WHEN WIDOW DAVENTRY LEFT, I lay back down, and in the closeness of the hiding place, I held the cross of lead before my eyes. Though I could see nothing, I stared at it.
As I did, I began to see how my new knowledge made sense of the way my mother and I had lived for so many years.
Her words about my father. Few and bitter.
Father Quinel’s saying she could read and write, but never revealing it to me.
The way people in Stromford Village looked upon us as different.
Aycliffe treating us with such contempt.
Her calling me “Asta’s son,” since I was all she had, and that was all she could say. But all the same, christening me secretly with my father’s name.
No wonder she sometimes clung to me, and just as oft thrust me away. I was her life. She cared for me. Yet I was the cause of her destruction.
Thus we were foreigners to Stromford. Unwanted prisoners.
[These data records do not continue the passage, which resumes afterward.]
-- ==== Sys2Proof/Machine/Params.lean ====
section
/-! DEFINITION. The parameters of the MRAM configuration record and their users (R41, R262, R385, R386, R511). -/

namespace Sys2Proof.Machine

/-- Lowest value, highest value and default of a parameter; a signed one that takes any value is 0..2^32 − 1 here. -/
def parInfo (id : Nat) : Option (Nat × Nat × Nat) :=
  if id == 0x0010 then some (5, 500, 50)
  else if id == 0x0011 then some (1, 200, 20)
  else if id == 0x0012 then some (1, 100, 10)
  else if id == 0x0013 then some (0, 100, 10)
  else if id == 0x0014 then some (0, 600, 30)
  else if id == 0x0015 then some (0, 100, 10)
  else if id == 0x0016 then some (200, 600, 250)
  else if id == 0x0020 then some (400, 4000, 625)
  else if id == 0x0021 then some (400, 540, 480)
  else if id == 0x0022 then some (10, 300, 80)
  else if id == 0x0023 then some (1, 100, 10)
  else if id == 0x0024 then some (1, 20, 5)
  else if 0x0030 ≤ id ∧ id < 0x0033 then some (1, 60, 20)
  else if 0x0034 ≤ id ∧ id < 0x0037 then some (50, 2000, 500)
  else if id == 0x0038 then some (0, 100, 20)
  else if id == 0x0039 then some (1, 255, 8)
  else if id == 0x003A then some (5, 200, 30)
  else if id == 0x003B then some (240, 480, 360)
  else if id == 0x003C then some (1, 100, 10)
  else if id == 0x003D then some (0, 1, 0)
  else if id == 0x003E then some (0, 2 ^ 32 - 1, 0)
  else if [0x0041, 0x0042, 0x004B, 0x004C, 0x0055, 0x0056, 0x0057].contains id then some (0, 2 ^ 32 - 1, 0)
  else if id == 0x0100 || id == 0x0101 then some (3125, 25000, 3125)
  else if id == 0x0102 || id == 0x0103 then some (0, 30, 30)
  else if id == 0x0104 || id == 0x0105 then some (0, 9, 8 + (id - 0x0104))
  else if id == 0x0106 || id == 0x0107 then some (1, 2000, 600)
  else if id == 0x0108 || id == 0x0109 then some (1, 1000000, 10000)
  else if id == 0x010A then some (0, 1, 0)
  else if id == 0x010B then some (3125, 12500, 6250)
  else if id == 0x010C then some (1, 1000, 200)
  else if id == 0x010D then some (0, 0xFFFF, 0xFFFF)
  else if id == 0x010E then some (0, 1, 0)
  else if id == 0x010F then some (400, 4000, 800)
  else if id == 0x0110 then some (800, 1000, 960)
  else if 0x0111 ≤ id ∧ id < 0x0114 then some (0, 0xFFFF, 0xFFFF)
  else if 0x0114 ≤ id ∧ id < 0x0117 then some (6, 65535, 6)
  else if 0x0117 ≤ id ∧ id < 0x011A then some (0, 2 ^ 32 - 1, 0)
  else if 0x011A ≤ id ∧ id < 0x011D then some (0, 7, 4 + (id - 0x011A))
  else if id == 0x011D || id == 0x011E then some (1, 65535, 4)
  else if id == 0x0200 then some (0, 0x21F7, 0)
  else if id == 0x0201 then some (1, 16, 2)
  else none

/-- The value is in the parameter's range, with the ranges that have gaps. -/
def parOk (id v : Nat) : Bool :=
  match parInfo id with
  | none => false
  | some (lo, hi, _) =>
    decide (lo ≤ v) && decide (v ≤ hi)
    && (!(id == 0x0102 || id == 0x0103) || v == 0 || v == 30)
    && (!(decide (0x0034 ≤ id) && decide (id < 0x0037)) || v % 10 == 0)
    && (!(id == 0x010D || (decide (0x0111 ≤ id) && decide (id < 0x0114))) || decide (v < 192) || v == 0xFFFF)
    && (!(id == 0x0200) || v == 0 || decide (0x2000 ≤ v))

/-- A parameter's value: the recorded one, or its default. -/
def State.par (s : State) (id : Nat) : Nat :=
  (lookupKey id s.kcp.cfg).getD (match parInfo id with
    | some (_, _, d) => d
    | none => 0)

/-- A signed parameter. -/
def State.parI (s : State) (id : Nat) : Int := signed 32 (s.par id)

/-- The target of a sequence of actuator n. -/
def State.actTgt (s : State) (n code : Nat) : Int := s.parI (0x0040 + 8 * n + code)

/-- The instances that use a parameter, one bit each (R511). -/
def parUsers (id : Nat) : Nat :=
  if id == 0x0010 then 0x19F
  else if id == 0x0011 then 0x003
  else if id == 0x0012 then 0x1BC
  else if id == 0x0013 || id == 0x0014 then 0x200
  else if id == 0x0016 || (decide (0x0020 ≤ id) && decide (id < 0x0025)) || (decide (0x0111 ≤ id) && decide (id < 0x0114)) then 0x020
  else if (decide (0x0100 ≤ id) && decide (id < 0x010A)) || id == 0x011D || id == 0x011E then
    (if (if id < 0x010A then id % 2 == 0 else id == 0x011D) then 0x081 else 0x106)
  else if 0x010A ≤ id ∧ id < 0x010E then 0x004
  else if id == 0x010E then 0x010
  else if id == 0x010F || id == 0x0110 then 0x018
  else 0

/-- Actuator n's sequence is running. -/
def State.actRuns (s : State) (n : Nat) : Bool := s.get (ACS_STAT_PHASE n) != 0

def State.anySeq (s : State) : Bool := (List.range 3).any (fun n => s.actRuns n)

/-- A clutch or shift sequence runs (X2). -/
def State.x2Seq (s : State) : Bool := s.actRuns 1 || s.actRuns 2

/-- The parameter is in use, so a write is refused with BAD_STATE (R41, R511). -/
def State.parUsed (s : State) (id : Nat) : Bool :=
  parUsers id &&& (s.get MDM_ACTIVE_ACTIVE ||| s.get MDM_ACTIVE_PENDING) != 0
  || (id == 0x0015 && s.x2Seq)
  || (((decide (0x0030 ≤ id) && decide (id < 0x0058)) || (decide (0x0114 ≤ id) && decide (id < 0x011D))) && s.anySeq)
  || ((id == 0x0200 || id == 0x0201) && s.kcp.caps.any (fun c => !c.fin))

/-- Record a parameter's value. -/
def State.parWrite (s : State) (id v : Nat) : State := s.setKcp { s.kcp with cfg := insertKey id v s.kcp.cfg }

end Sys2Proof.Machine
end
Then, the courier had arrived with his document, probably to announce the impending death of Lord Furnival. His protection—such as it was—was removed.
Only then did the words I heard in the forest make sense:
“And am I to act immediately?”
“It’s her precise command. Are you not her kin?
Do you not see the consequences if you don’t?”
“A great danger to us all.”
The her was Lady Furnival.
To say I had stolen money was merely Aycliffe’s excuse to declare me a wolf’s head. He sought to kill me because of who I was. No, not who I was, but who my father and mother were. For me—as Widow Daventry had said—they cared not so much as a rooster’s tooth.
Father Quinel must have known the truth. And he was killed. Again, Aycliffe’s hand.
And Bear came to know it but didn’t tell me. He was shielding me from the poison in my blood.
Now he had been taken, most likely to be killed. All because of me.
No, I had to remind myself. Not because of me, or anything I’d done, but because I was—Lord Furnival’s son. The only question was, now that I knew who I was, what should I do?
Because it was clear to me that they had taken Bear to get at me.